+++ DATA TO USE
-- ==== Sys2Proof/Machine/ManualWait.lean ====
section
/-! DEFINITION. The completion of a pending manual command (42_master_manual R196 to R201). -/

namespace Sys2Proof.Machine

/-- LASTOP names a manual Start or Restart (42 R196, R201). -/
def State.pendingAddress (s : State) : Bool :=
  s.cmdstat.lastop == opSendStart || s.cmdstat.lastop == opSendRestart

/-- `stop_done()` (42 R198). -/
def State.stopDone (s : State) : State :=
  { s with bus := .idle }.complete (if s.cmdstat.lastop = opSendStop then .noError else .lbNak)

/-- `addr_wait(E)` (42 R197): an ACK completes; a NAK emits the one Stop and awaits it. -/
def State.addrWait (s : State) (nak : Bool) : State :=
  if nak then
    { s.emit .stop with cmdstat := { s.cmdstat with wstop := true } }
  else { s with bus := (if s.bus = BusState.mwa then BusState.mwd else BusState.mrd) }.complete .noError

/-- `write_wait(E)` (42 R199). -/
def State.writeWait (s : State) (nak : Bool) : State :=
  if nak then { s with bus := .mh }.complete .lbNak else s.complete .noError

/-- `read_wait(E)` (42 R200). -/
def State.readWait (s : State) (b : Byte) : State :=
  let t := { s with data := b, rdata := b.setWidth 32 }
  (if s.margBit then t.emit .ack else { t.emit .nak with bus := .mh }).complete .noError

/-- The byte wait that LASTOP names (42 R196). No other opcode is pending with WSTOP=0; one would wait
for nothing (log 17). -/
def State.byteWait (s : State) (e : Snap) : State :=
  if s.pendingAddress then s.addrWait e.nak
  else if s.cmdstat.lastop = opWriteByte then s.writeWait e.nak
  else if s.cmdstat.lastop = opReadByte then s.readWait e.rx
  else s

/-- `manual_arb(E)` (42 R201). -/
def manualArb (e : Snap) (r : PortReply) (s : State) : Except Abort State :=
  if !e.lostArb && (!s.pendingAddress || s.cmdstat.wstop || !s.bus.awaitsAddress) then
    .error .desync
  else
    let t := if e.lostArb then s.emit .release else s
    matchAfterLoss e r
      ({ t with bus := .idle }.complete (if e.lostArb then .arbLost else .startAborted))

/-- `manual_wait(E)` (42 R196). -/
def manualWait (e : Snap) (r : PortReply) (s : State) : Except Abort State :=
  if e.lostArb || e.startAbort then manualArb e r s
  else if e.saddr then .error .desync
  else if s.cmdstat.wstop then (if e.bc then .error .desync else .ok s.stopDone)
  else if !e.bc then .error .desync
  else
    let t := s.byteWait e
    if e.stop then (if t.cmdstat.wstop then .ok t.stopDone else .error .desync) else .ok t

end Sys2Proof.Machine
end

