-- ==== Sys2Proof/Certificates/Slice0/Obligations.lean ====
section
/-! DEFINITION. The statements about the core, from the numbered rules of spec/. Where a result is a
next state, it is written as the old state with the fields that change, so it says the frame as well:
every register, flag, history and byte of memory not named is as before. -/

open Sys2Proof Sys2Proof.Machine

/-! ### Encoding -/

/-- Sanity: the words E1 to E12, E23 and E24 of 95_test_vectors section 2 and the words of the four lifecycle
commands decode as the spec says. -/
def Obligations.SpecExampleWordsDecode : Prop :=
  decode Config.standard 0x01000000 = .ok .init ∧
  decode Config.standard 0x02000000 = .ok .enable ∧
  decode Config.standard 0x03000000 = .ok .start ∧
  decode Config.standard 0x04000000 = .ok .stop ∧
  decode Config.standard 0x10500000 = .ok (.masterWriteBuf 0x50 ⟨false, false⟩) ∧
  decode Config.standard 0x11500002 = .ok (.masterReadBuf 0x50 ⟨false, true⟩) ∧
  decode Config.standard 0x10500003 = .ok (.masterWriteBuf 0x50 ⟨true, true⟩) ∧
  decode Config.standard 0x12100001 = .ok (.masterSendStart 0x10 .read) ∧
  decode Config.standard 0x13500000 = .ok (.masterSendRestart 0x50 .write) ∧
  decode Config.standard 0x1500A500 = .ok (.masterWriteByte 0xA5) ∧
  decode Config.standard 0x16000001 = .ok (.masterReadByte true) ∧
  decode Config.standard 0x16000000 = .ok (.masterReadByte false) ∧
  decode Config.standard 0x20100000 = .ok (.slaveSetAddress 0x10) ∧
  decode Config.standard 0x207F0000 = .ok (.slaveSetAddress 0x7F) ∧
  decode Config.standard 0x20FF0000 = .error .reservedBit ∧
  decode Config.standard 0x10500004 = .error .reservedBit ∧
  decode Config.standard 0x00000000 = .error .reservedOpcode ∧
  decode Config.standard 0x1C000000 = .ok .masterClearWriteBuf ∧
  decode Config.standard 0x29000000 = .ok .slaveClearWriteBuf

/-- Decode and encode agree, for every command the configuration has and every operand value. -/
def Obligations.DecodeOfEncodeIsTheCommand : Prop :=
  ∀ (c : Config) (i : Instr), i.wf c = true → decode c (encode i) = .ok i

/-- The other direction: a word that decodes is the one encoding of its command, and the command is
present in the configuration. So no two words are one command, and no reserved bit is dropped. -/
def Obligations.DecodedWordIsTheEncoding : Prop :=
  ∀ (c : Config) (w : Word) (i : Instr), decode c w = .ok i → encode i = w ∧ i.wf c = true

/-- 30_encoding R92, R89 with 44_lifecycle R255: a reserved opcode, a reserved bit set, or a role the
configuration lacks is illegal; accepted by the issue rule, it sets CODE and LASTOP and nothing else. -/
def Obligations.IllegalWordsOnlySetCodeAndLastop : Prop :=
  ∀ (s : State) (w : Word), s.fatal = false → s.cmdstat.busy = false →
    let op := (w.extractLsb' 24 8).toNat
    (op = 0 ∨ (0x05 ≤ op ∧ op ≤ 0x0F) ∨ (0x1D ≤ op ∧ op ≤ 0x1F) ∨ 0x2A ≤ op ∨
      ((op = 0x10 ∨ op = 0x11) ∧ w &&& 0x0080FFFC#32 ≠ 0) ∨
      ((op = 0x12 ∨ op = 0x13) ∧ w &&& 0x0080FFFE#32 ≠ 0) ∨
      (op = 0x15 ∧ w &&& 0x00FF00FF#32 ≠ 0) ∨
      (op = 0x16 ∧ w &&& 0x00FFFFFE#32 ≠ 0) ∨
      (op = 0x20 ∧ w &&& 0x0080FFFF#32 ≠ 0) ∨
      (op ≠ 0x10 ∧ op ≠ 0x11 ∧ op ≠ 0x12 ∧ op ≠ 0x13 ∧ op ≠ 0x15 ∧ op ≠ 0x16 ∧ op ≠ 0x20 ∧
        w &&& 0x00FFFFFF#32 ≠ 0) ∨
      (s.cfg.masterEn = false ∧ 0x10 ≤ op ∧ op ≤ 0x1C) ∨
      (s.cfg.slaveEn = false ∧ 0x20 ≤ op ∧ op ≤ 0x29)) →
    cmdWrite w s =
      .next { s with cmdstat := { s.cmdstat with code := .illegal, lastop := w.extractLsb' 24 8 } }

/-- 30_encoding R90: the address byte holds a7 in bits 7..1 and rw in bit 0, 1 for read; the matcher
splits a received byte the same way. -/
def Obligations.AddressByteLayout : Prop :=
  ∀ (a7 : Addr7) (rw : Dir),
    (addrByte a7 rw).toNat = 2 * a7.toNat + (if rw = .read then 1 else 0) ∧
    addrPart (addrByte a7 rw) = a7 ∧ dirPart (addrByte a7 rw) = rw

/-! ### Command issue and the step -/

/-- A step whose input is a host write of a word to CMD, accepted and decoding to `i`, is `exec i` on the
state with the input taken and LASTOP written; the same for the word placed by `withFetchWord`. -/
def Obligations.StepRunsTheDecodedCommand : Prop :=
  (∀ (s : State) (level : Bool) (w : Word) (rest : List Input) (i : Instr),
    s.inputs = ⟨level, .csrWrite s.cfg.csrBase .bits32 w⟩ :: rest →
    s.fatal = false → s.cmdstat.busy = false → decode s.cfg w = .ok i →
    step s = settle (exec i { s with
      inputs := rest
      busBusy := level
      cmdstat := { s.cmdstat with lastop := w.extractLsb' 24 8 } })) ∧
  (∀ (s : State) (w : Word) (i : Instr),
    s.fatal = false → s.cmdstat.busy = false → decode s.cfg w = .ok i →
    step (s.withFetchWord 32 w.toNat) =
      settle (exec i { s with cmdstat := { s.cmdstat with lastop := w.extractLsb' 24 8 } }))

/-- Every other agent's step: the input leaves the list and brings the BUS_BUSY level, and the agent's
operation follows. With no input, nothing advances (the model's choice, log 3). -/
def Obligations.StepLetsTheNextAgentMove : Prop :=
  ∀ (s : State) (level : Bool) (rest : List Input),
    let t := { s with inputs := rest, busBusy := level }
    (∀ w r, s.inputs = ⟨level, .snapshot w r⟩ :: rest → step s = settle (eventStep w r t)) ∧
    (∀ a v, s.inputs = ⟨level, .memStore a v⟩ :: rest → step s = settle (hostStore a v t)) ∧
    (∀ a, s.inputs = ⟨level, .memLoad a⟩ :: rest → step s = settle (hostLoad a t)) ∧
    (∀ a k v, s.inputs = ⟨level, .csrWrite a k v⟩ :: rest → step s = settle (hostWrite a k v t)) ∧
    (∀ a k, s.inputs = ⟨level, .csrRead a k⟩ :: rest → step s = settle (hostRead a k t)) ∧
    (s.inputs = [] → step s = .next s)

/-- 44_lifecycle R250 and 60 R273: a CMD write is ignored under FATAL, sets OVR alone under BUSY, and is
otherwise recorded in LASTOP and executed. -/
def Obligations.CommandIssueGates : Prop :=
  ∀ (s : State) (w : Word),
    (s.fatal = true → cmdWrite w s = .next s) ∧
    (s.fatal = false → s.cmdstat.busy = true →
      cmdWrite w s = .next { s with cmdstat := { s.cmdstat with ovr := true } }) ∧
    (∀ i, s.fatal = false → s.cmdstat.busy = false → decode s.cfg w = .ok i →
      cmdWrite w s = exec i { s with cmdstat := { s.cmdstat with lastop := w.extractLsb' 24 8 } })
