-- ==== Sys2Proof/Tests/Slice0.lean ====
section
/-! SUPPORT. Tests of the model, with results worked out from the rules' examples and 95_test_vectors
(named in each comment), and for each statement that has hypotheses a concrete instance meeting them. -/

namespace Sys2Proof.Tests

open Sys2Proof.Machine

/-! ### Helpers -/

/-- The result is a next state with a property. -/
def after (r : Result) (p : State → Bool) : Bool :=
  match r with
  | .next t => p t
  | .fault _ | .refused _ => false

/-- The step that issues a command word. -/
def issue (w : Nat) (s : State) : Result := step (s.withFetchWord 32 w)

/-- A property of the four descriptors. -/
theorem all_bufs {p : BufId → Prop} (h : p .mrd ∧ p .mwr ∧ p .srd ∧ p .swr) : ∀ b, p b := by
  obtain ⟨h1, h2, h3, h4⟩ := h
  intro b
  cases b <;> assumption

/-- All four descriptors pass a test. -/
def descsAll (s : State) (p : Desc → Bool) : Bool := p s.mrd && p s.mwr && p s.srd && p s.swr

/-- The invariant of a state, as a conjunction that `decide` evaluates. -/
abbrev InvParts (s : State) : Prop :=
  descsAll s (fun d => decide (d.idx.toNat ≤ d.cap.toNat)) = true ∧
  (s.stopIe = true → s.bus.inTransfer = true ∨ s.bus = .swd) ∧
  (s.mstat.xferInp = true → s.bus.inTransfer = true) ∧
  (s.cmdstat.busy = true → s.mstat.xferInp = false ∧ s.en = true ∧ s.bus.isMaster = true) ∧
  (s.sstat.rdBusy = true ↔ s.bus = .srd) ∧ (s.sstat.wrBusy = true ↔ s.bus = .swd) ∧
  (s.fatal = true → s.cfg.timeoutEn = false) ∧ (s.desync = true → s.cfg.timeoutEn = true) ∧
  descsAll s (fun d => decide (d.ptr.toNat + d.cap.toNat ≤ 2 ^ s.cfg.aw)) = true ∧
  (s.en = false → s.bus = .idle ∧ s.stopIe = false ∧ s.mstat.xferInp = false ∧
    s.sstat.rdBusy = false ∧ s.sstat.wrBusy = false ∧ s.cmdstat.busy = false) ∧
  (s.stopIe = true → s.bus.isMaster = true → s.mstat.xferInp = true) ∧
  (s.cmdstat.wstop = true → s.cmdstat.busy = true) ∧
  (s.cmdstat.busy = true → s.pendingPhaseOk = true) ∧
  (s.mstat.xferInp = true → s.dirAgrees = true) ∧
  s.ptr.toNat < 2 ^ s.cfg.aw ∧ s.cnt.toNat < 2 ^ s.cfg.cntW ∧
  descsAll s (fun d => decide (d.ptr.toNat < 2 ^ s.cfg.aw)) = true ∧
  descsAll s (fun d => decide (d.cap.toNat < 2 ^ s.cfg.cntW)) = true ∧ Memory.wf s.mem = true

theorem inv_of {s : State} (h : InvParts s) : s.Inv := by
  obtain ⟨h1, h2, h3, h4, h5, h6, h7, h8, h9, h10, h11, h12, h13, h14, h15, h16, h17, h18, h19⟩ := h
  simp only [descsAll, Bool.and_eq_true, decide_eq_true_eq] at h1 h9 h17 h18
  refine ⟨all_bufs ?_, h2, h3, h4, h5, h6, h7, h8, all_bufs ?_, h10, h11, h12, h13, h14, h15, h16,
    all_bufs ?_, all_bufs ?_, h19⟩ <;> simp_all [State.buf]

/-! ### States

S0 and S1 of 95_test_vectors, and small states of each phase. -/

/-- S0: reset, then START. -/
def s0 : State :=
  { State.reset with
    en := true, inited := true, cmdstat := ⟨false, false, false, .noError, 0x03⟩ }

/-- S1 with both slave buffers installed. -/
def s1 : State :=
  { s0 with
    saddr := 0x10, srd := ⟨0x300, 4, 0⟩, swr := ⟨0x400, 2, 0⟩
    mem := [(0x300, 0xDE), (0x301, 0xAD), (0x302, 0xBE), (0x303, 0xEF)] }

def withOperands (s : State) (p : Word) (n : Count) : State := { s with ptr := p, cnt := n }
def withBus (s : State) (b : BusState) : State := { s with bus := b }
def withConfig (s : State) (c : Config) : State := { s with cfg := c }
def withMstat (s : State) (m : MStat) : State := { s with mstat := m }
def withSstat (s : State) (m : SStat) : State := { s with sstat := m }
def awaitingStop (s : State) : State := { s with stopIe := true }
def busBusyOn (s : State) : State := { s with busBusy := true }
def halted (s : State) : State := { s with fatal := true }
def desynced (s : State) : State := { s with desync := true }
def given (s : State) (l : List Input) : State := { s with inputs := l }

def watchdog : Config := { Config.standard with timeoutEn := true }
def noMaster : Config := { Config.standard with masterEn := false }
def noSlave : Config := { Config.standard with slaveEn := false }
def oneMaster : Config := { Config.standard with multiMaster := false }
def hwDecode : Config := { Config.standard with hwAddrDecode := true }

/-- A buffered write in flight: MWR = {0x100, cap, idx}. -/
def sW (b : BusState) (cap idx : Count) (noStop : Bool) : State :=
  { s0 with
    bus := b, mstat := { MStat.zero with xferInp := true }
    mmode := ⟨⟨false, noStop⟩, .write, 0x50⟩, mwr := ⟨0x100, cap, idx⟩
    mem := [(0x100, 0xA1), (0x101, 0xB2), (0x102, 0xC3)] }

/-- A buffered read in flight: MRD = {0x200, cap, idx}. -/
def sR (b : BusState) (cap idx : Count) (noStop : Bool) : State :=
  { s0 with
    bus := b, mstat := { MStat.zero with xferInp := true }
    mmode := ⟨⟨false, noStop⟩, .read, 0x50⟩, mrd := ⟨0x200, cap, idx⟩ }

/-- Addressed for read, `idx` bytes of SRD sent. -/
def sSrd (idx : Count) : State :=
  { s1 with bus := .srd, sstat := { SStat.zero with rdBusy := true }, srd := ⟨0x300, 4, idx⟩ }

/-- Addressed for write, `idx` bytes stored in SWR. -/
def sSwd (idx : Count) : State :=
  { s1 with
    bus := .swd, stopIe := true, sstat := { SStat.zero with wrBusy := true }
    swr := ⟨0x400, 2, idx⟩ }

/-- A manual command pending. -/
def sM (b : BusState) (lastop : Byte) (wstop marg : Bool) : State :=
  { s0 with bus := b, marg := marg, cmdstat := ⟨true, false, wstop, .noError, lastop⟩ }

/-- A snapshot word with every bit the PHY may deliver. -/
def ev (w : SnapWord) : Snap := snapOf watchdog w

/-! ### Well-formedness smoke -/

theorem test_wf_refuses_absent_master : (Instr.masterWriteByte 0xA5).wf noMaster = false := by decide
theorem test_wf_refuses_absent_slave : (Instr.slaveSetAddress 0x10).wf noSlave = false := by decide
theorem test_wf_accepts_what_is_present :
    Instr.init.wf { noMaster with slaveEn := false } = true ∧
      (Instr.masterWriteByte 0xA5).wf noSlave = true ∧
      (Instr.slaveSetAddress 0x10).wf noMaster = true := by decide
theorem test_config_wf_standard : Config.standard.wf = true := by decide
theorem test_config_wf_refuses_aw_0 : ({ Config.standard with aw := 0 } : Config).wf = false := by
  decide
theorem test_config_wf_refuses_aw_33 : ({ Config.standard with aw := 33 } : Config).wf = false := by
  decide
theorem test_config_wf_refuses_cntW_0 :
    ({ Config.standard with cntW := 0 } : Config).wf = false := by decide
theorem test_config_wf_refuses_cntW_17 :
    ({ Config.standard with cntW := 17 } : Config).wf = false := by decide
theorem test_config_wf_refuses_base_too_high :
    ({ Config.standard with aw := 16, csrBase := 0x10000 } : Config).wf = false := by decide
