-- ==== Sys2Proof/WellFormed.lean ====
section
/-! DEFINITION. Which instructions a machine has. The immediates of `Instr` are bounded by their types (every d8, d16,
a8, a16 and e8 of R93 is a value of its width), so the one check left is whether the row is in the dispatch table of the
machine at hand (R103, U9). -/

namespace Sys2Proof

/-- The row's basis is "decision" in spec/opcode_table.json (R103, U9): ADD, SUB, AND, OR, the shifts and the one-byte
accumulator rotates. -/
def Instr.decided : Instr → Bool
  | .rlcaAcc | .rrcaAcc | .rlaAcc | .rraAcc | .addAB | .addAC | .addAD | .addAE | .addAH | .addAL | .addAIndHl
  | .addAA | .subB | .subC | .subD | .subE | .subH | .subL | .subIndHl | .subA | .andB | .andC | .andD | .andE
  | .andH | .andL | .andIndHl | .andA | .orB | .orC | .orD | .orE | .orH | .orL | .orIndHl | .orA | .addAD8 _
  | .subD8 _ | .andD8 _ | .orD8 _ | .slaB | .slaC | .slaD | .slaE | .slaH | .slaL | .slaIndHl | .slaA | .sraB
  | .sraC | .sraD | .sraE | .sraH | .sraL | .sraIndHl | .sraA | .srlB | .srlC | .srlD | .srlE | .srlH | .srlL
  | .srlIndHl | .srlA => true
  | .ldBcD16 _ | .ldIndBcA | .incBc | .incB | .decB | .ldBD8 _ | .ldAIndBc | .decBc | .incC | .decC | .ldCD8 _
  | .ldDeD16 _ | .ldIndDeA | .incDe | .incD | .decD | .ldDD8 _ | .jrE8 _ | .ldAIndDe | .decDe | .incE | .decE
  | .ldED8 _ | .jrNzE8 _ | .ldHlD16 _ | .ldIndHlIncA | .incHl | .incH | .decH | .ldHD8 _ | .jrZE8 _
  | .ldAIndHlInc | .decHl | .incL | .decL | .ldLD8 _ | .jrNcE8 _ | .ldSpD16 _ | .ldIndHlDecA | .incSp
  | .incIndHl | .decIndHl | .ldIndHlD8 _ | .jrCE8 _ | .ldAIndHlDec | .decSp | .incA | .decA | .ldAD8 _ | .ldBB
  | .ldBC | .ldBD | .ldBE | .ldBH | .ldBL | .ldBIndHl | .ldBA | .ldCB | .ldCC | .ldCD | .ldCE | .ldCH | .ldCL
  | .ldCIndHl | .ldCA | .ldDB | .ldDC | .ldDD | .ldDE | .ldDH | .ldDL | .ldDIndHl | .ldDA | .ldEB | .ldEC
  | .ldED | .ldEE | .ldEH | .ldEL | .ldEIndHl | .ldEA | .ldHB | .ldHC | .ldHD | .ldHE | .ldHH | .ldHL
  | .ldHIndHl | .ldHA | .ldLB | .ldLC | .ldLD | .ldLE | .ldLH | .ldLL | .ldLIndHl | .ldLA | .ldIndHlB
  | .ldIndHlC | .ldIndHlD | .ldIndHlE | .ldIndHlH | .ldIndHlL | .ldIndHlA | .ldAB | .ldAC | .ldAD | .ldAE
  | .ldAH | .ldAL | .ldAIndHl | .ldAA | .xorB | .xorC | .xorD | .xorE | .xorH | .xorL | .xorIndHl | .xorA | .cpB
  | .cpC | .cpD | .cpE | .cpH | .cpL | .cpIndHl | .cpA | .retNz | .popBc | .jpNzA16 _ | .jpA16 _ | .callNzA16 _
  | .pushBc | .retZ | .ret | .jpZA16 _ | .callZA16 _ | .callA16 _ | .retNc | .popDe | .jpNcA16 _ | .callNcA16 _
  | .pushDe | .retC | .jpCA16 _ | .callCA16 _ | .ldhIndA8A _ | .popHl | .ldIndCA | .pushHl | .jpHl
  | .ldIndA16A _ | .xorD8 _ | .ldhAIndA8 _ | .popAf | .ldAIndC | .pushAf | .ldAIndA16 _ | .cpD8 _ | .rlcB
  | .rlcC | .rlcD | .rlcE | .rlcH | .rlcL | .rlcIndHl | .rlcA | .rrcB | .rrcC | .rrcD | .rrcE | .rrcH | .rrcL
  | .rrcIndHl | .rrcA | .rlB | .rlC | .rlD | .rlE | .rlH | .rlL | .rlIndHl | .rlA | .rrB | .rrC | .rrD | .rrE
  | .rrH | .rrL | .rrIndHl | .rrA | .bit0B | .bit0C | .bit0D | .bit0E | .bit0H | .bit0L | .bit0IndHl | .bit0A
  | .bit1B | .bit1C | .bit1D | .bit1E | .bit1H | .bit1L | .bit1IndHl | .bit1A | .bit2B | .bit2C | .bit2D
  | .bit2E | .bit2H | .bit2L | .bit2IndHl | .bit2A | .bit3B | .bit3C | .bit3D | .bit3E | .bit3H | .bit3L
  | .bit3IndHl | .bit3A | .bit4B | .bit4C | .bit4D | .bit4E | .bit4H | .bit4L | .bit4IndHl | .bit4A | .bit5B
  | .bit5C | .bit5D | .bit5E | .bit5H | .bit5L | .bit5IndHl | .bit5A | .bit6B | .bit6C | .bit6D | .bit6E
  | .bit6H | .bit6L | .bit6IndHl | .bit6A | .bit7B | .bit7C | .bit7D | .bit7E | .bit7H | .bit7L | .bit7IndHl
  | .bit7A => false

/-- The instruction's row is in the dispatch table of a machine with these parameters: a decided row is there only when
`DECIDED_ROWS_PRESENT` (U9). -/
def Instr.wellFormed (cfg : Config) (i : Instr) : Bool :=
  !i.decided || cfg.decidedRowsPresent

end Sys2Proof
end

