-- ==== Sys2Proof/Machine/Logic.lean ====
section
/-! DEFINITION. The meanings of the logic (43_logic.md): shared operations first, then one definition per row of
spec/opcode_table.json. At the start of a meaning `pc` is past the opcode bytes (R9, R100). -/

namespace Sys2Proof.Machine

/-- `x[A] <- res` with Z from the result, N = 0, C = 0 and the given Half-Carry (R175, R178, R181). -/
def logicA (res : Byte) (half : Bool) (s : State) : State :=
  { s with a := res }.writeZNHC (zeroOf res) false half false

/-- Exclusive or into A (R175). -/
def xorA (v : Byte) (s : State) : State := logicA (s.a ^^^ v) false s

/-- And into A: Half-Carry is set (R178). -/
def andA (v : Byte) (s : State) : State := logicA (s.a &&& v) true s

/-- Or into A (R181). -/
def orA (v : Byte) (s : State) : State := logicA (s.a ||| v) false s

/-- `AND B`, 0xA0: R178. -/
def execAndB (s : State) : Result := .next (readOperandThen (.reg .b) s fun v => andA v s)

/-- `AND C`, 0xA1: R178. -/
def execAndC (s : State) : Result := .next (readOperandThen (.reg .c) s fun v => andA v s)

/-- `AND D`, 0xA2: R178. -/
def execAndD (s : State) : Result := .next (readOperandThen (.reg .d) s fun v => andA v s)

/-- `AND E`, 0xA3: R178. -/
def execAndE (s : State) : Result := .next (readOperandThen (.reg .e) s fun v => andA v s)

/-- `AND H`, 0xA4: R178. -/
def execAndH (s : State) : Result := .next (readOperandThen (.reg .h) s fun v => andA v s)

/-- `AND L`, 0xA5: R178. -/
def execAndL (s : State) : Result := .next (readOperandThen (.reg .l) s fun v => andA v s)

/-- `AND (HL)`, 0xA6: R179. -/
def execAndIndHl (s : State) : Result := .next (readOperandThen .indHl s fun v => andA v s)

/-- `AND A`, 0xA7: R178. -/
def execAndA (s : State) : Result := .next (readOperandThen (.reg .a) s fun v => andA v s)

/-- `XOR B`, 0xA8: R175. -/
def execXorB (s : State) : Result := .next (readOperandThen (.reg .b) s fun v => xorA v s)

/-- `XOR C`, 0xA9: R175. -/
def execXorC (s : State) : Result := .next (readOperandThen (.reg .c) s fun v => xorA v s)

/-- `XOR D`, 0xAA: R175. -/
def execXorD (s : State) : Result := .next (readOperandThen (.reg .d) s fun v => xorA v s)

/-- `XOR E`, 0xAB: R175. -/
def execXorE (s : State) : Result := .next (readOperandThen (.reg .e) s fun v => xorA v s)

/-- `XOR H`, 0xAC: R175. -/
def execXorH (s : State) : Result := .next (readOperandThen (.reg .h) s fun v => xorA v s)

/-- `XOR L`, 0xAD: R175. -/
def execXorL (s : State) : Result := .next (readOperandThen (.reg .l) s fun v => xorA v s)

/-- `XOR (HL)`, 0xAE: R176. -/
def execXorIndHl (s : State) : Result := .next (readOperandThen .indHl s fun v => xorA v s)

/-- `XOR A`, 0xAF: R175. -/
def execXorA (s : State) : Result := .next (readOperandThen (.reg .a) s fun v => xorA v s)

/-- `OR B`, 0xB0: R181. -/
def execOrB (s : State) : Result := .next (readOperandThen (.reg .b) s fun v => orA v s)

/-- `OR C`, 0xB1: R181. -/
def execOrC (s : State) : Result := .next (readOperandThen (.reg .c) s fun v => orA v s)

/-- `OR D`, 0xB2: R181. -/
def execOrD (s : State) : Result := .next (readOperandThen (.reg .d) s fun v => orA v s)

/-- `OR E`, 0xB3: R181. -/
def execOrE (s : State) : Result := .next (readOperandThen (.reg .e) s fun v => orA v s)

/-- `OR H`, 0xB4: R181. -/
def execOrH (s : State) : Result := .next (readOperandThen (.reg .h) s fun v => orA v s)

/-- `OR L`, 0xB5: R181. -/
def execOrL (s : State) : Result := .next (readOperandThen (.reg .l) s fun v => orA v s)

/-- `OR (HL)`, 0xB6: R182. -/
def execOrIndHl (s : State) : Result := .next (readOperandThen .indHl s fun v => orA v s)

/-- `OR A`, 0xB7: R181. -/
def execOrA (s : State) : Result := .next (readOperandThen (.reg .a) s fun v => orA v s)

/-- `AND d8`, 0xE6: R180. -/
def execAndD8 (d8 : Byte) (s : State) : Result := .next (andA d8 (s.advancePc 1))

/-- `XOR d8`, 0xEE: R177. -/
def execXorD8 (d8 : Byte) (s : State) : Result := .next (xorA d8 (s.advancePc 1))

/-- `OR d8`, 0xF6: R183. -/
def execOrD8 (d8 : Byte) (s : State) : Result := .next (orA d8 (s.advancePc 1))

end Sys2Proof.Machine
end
++++++
PROBLEM TO SOLVE:
Give the exact lines, and only those, from the line containing "then .noError else .lbNak)" through the line containing "def State.byteWait (s" in the entries above.

ANSWER TO THIS EXERCISE:
  { s with bus := .idle }.complete (if s.cmdstat.lastop = opSendStop then .noError else .lbNak)

/-- `addr_wait(E)` (42 R197): an ACK completes; a NAK emits the one Stop and awaits it. -/
def State.addrWait (s : State) (nak : Bool) : State :=
  if nak then
    { s.emit .stop with cmdstat := { s.cmdstat with wstop := true } }
  else { s with bus := (if s.bus = BusState.mwa then BusState.mwd else BusState.mrd) }.complete .noError

/-- `write_wait(E)` (42 R199). -/
def State.writeWait (s : State) (nak : Bool) : State :=
  if nak then { s with bus := .mh }.complete .lbNak else s.complete .noError

/-- `read_wait(E)` (42 R200). -/
def State.readWait (s : State) (b : Byte) : State :=
  let t := { s with data := b, rdata := b.setWidth 32 }
  (if s.margBit then t.emit .ack else { t.emit .nak with bus := .mh }).complete .noError

/-- The byte wait that LASTOP names (42 R196). No other opcode is pending with WSTOP=0; one would wait
for nothing (log 17). -/
def State.byteWait (s : State) (e : Snap) : State :=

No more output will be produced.